В начале царствования Годунова внешнеполитическая ситуация была благоприятной для Русского государства из-за того, что его главные противники на западе и севере – Польша и Швеция – воевали друг с другом, а на юге союзники – крымский хан и турецкий султан – были втянуты в военные действия на территории Венгрии. Это было знаменательное время освоения новых сибирских земель, заселения их ратными и торговыми людьми, свободными земледельцами и ремесленниками, когда царь давал большие льготы переселенцам в хозяйствовании на земле и разнообразной экономической деятельности.

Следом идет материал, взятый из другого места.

-- ==== Sys2Proof/Machine/Uniform.lean ====
section
/-! DEFINITION. The uniform slot of a pair word and the constants of the U class (R79 to R85). -/

namespace Sys2Proof.Machine

/-- A uniform result: s[sd] from the registers as they stand (R79). -/
def State.toS (s : State) (sd : BitVec 5) (f : Thread → Word) : Host.Outcome State Fault Refusal :=
  s.wordRegs fun t => t.writeS sd (f t)

/-- A result of two uniform sources (R80). -/
def State.opS (s : State) (sd sa sb : BitVec 5) (f : Word → Word → Word) : Host.Outcome State Fault Refusal :=
  s.toS sd fun t => f (t.readS sa) (t.readS sb)

/-- A uniform predicate from the registers as they stand (R83, R84). -/
def State.toQ (s : State) (qd : BitVec 3) (f : Thread → Bool) : Host.Outcome State Fault Refusal :=
  s.wordRegs fun t => t.writeQ qd (f t)

/-- A comparison of two uniform sources (R83). -/
def State.cmpQ (s : State) (qd : BitVec 3) (sa sb : BitVec 5) (f : Word → Word → Bool) : Host.Outcome State Fault Refusal :=
  s.toQ qd fun t => f (t.readS sa) (t.readS sb)

/-- `unop` (R79). -/
def execUnop (s : State) : Host.Outcome State Fault Refusal := s.wordRegs fun t => t
/-- `add` (R80). -/
def execAdd (sd sa sb : BitVec 5) (s : State) : Host.Outcome State Fault Refusal := s.opS sd sa sb fun a b => a + b
/-- `addi` (R81). -/
def execAddi (sd sa : BitVec 5) (imm : BitVec 10) (s : State) : Host.Outcome State Fault Refusal :=
  s.toS sd fun t => t.readS sa + sx imm
/-- `sub` (R80). -/
def execSub (sd sa sb : BitVec 5) (s : State) : Host.Outcome State Fault Refusal := s.opS sd sa sb fun a b => a - b
/-- `mul` (R80). -/
def execMul (sd sa sb : BitVec 5) (s : State) : Host.Outcome State Fault Refusal := s.opS sd sa sb fun a b => a * b
/-- `mulh` (R80). -/
def execMulh (sd sa sb : BitVec 5) (s : State) : Host.Outcome State Fault Refusal := s.opS sd sa sb mulHigh
/-- `mulhu` (R80). -/
def execMulhu (sd sa sb : BitVec 5) (s : State) : Host.Outcome State Fault Refusal := s.opS sd sa sb mulHighU
/-- `and` (R80). -/
def execAnd (sd sa sb : BitVec 5) (s : State) : Host.Outcome State Fault Refusal := s.opS sd sa sb fun a b => a &&& b
/-- `andi` (R81). -/
def execAndi (sd sa : BitVec 5) (imm : BitVec 10) (s : State) : Host.Outcome State Fault Refusal :=
  s.toS sd fun t => t.readS sa &&& zx imm
/-- `or` (R80). -/
def execOr (sd sa sb : BitVec 5) (s : State) : Host.Outcome State Fault Refusal := s.opS sd sa sb fun a b => a ||| b
/-- `ori` (R81). -/
def execOri (sd sa : BitVec 5) (imm : BitVec 10) (s : State) : Host.Outcome State Fault Refusal :=
  s.toS sd fun t => t.readS sa ||| zx imm
/-- `xor` (R80). -/
def execXor (sd sa sb : BitVec 5) (s : State) : Host.Outcome State Fault Refusal := s.opS sd sa sb fun a b => a ^^^ b
/-- `xori` (R81). -/
def execXori (sd sa : BitVec 5) (imm : BitVec 10) (s : State) : Host.Outcome State Fault Refusal :=
  s.toS sd fun t => t.readS sa ^^^ zx imm
/-- `shl` (R80). -/
def execShl (sd sa sb : BitVec 5) (s : State) : Host.Outcome State Fault Refusal := s.opS sd sa sb fun a b => a <<< shAmt b
/-- `shli` (R81). -/
def execShli (sd sa : BitVec 5) (imm : BitVec 10) (s : State) : Host.Outcome State Fault Refusal :=
  s.toS sd fun t => t.readS sa <<< shAmt (zx imm)
/-- `shr` (R80). -/
def execShr (sd sa sb : BitVec 5) (s : State) : Host.Outcome State Fault Refusal := s.opS sd sa sb fun a b => a >>> shAmt b
/-- `shri` (R81). -/
def execShri (sd sa : BitVec 5) (imm : BitVec 10) (s : State) : Host.Outcome State Fault Refusal :=
  s.toS sd fun t => t.readS sa >>> shAmt (zx imm)
/-- `sra` (R80). -/
def execSra (sd sa sb : BitVec 5) (s : State) : Host.Outcome State Fault Refusal :=
  s.opS sd sa sb fun a b => a.sshiftRight (shAmt b)
/-- `srai` (R81). -/
def execSrai (sd sa : BitVec 5) (imm : BitVec 10) (s : State) : Host.Outcome State Fault Refusal :=
  s.toS sd fun t => (t.readS sa).sshiftRight (shAmt (zx imm))
/-- `min` (R80). -/
def execMin (sd sa sb : BitVec 5) (s : State) : Host.Outcome State Fault Refusal := s.opS sd sa sb (sMinMax false 64)
/-- `max` (R80). -/
def execMax (sd sa sb : BitVec 5) (s : State) : Host.Outcome State Fault Refusal := s.opS sd sa sb (sMinMax true 64)
/-- `minu` (R80). -/
def execMinu (sd sa sb : BitVec 5) (s : State) : Host.Outcome State Fault Refusal := s.opS sd sa sb (uMinMax false 64)
/-- `maxu` (R80). -/
def execMaxu (sd sa sb : BitVec 5) (s : State) : Host.Outcome State Fault Refusal := s.opS sd sa sb (uMinMax true 64)
/-- `addx` (R80). -/
def execAddx (sd sa sb sh : BitVec 5) (s : State) : Host.Outcome State Fault Refusal :=
  s.opS sd sa sb fun a b => a + (b <<< sh.toNat)
/-- `clz` (R81). -/
def execClz (sd sa : BitVec 5) (s : State) : Host.Outcome State Fault Refusal :=
  s.toS sd fun t => w64 (leadingZeros (t.readS sa))
/-- `popc` (R81). -/
def execPopc (sd sa : BitVec 5) (s : State) : Host.Outcome State Fault Refusal := s.toS sd fun t => w64 (onesBelow (t.readS sa) 64)
/-- `bext` (R82). -/
def execBext (sd sa sb : BitVec 5) (s : State) : Host.Outcome State Fault Refusal := s.opS sd sa sb bitExtract
/-- `sext` (R81). -/
def execSext (sd sa : BitVec 5) (imm : BitVec 10) (s : State) : Host.Outcome State Fault Refusal :=
  s.toS sd fun t => signFrom (t.readS sa) imm.toNat
/-- `slt` (R80). -/
def execSlt (sd sa sb : BitVec 5) (s : State) : Host.Outcome State Fault Refusal := s.opS sd sa sb fun a b => boolWord (a.slt b)
/-- `sltu` (R80). -/
def execSltu (sd sa sb : BitVec 5) (s : State) : Host.Outcome State Fault Refusal := s.opS sd sa sb fun a b => boolWord (a.ult b)
/-- `qeq` (R83). -/
def execQeq (qd : BitVec 3) (sa sb : BitVec 5) (s : State) : Host.Outcome State Fault Refusal := s.cmpQ qd sa sb fun a b => a == b
/-- `qne` (R83). -/
def execQne (qd : BitVec 3) (sa sb : BitVec 5) (s : State) : Host.Outcome State Fault Refusal := s.cmpQ qd sa sb fun a b => a != b
/-- `qlt` (R83). -/
def execQlt (qd : BitVec 3) (sa sb : BitVec 5) (s : State) : Host.Outcome State Fault Refusal := s.cmpQ qd sa sb fun a b => a.slt b
/-- `qltu` (R83). -/
def execQltu (qd : BitVec 3) (sa sb : BitVec 5) (s : State) : Host.Outcome State Fault Refusal := s.cmpQ qd sa sb fun a b => a.ult b
/-- `qle` (R83). -/
def execQle (qd : BitVec 3) (sa sb : BitVec 5) (s : State) : Host.Outcome State Fault Refusal := s.cmpQ qd sa sb fun a b => a.sle b
/-- `qleu` (R83). -/
def execQleu (qd : BitVec 3) (sa sb : BitVec 5) (s : State) : Host.Outcome State Fault Refusal := s.cmpQ qd sa sb fun a b => a.ule b
/-- `qeqi` (R83). -/
def execQeqi (qd : BitVec 3) (sa : BitVec 5) (imm : BitVec 10) (s : State) : Host.Outcome State Fault Refusal :=
  s.toQ qd fun t => t.readS sa == sx imm
/-- `qlti` (R83). -/
def execQlti (qd : BitVec 3) (sa : BitVec 5) (imm : BitVec 10) (s : State) : Host.Outcome State Fault Refusal :=
  s.toQ qd fun t => (t.readS sa).slt (sx imm)
/-- `qand` (R84). -/
def execQand (qd qa qb : BitVec 3) (s : State) : Host.Outcome State Fault Refusal := s.toQ qd fun t => t.readQ qa && t.readQ qb
/-- `qor` (R84). -/
def execQor (qd qa qb : BitVec 3) (s : State) : Host.Outcome State Fault Refusal := s.toQ qd fun t => t.readQ qa || t.readQ qb
/-- `qxor` (R84). -/
def execQxor (qd qa qb : BitVec 3) (s : State) : Host.Outcome State Fault Refusal := s.toQ qd fun t => t.readQ qa != t.readQ qb
/-- `qnot` (R84). -/
def execQnot (qd qa : BitVec 3) (s : State) : Host.Outcome State Fault Refusal := s.toQ qd fun t => !t.readQ qa
/-- `li` (R85). -/
def execLi (sd : BitVec 5) (imm : BitVec 32) (s : State) : Host.Outcome State Fault Refusal := s.toS sd fun _ => sx imm
/-- `lih`: the high half replaced, the low half kept (R85). -/
def execLih (sd : BitVec 5) (imm : BitVec 32) (s : State) : Host.Outcome State Fault Refusal :=
  s.toS sd fun t => imm ++ bits (t.readS sd) 0 32
/-- `addil` (R85). -/
def execAddil (sd sa : BitVec 5) (imm : BitVec 32) (s : State) : Host.Outcome State Fault Refusal :=
  s.toS sd fun t => t.readS sa + sx imm

end Sys2Proof.Machine
end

Сразу при восшествии на престол Годунов преуспел в утверждении новых порядков и привлечении в свое государство полезных ему иностранцев. Начал с того, что, опасаясь новых заговоров да измен боярских и дворянских, он учредил при своем дворе огромный отряд немецких телохранителей, которым дал приличное содержание. А затем стал вызывать в свои земли ремесленников, ученых, зодчих и художников, желая через какое-то время организовать школы для обучения детей иностранным языкам и даже университет для юношества, чтобы поднять уровень образования в стране. Царь впервые в истории Русского государства послал для обучения в ведущие европейские университеты 18 молодых людей (причем шестерых юношей в Сорбонну, а четверых в Лондон), которые по возвращении на родину могли бы стать костяком нового университета вместе с выбранными ими иностранными профессорами и специалистами.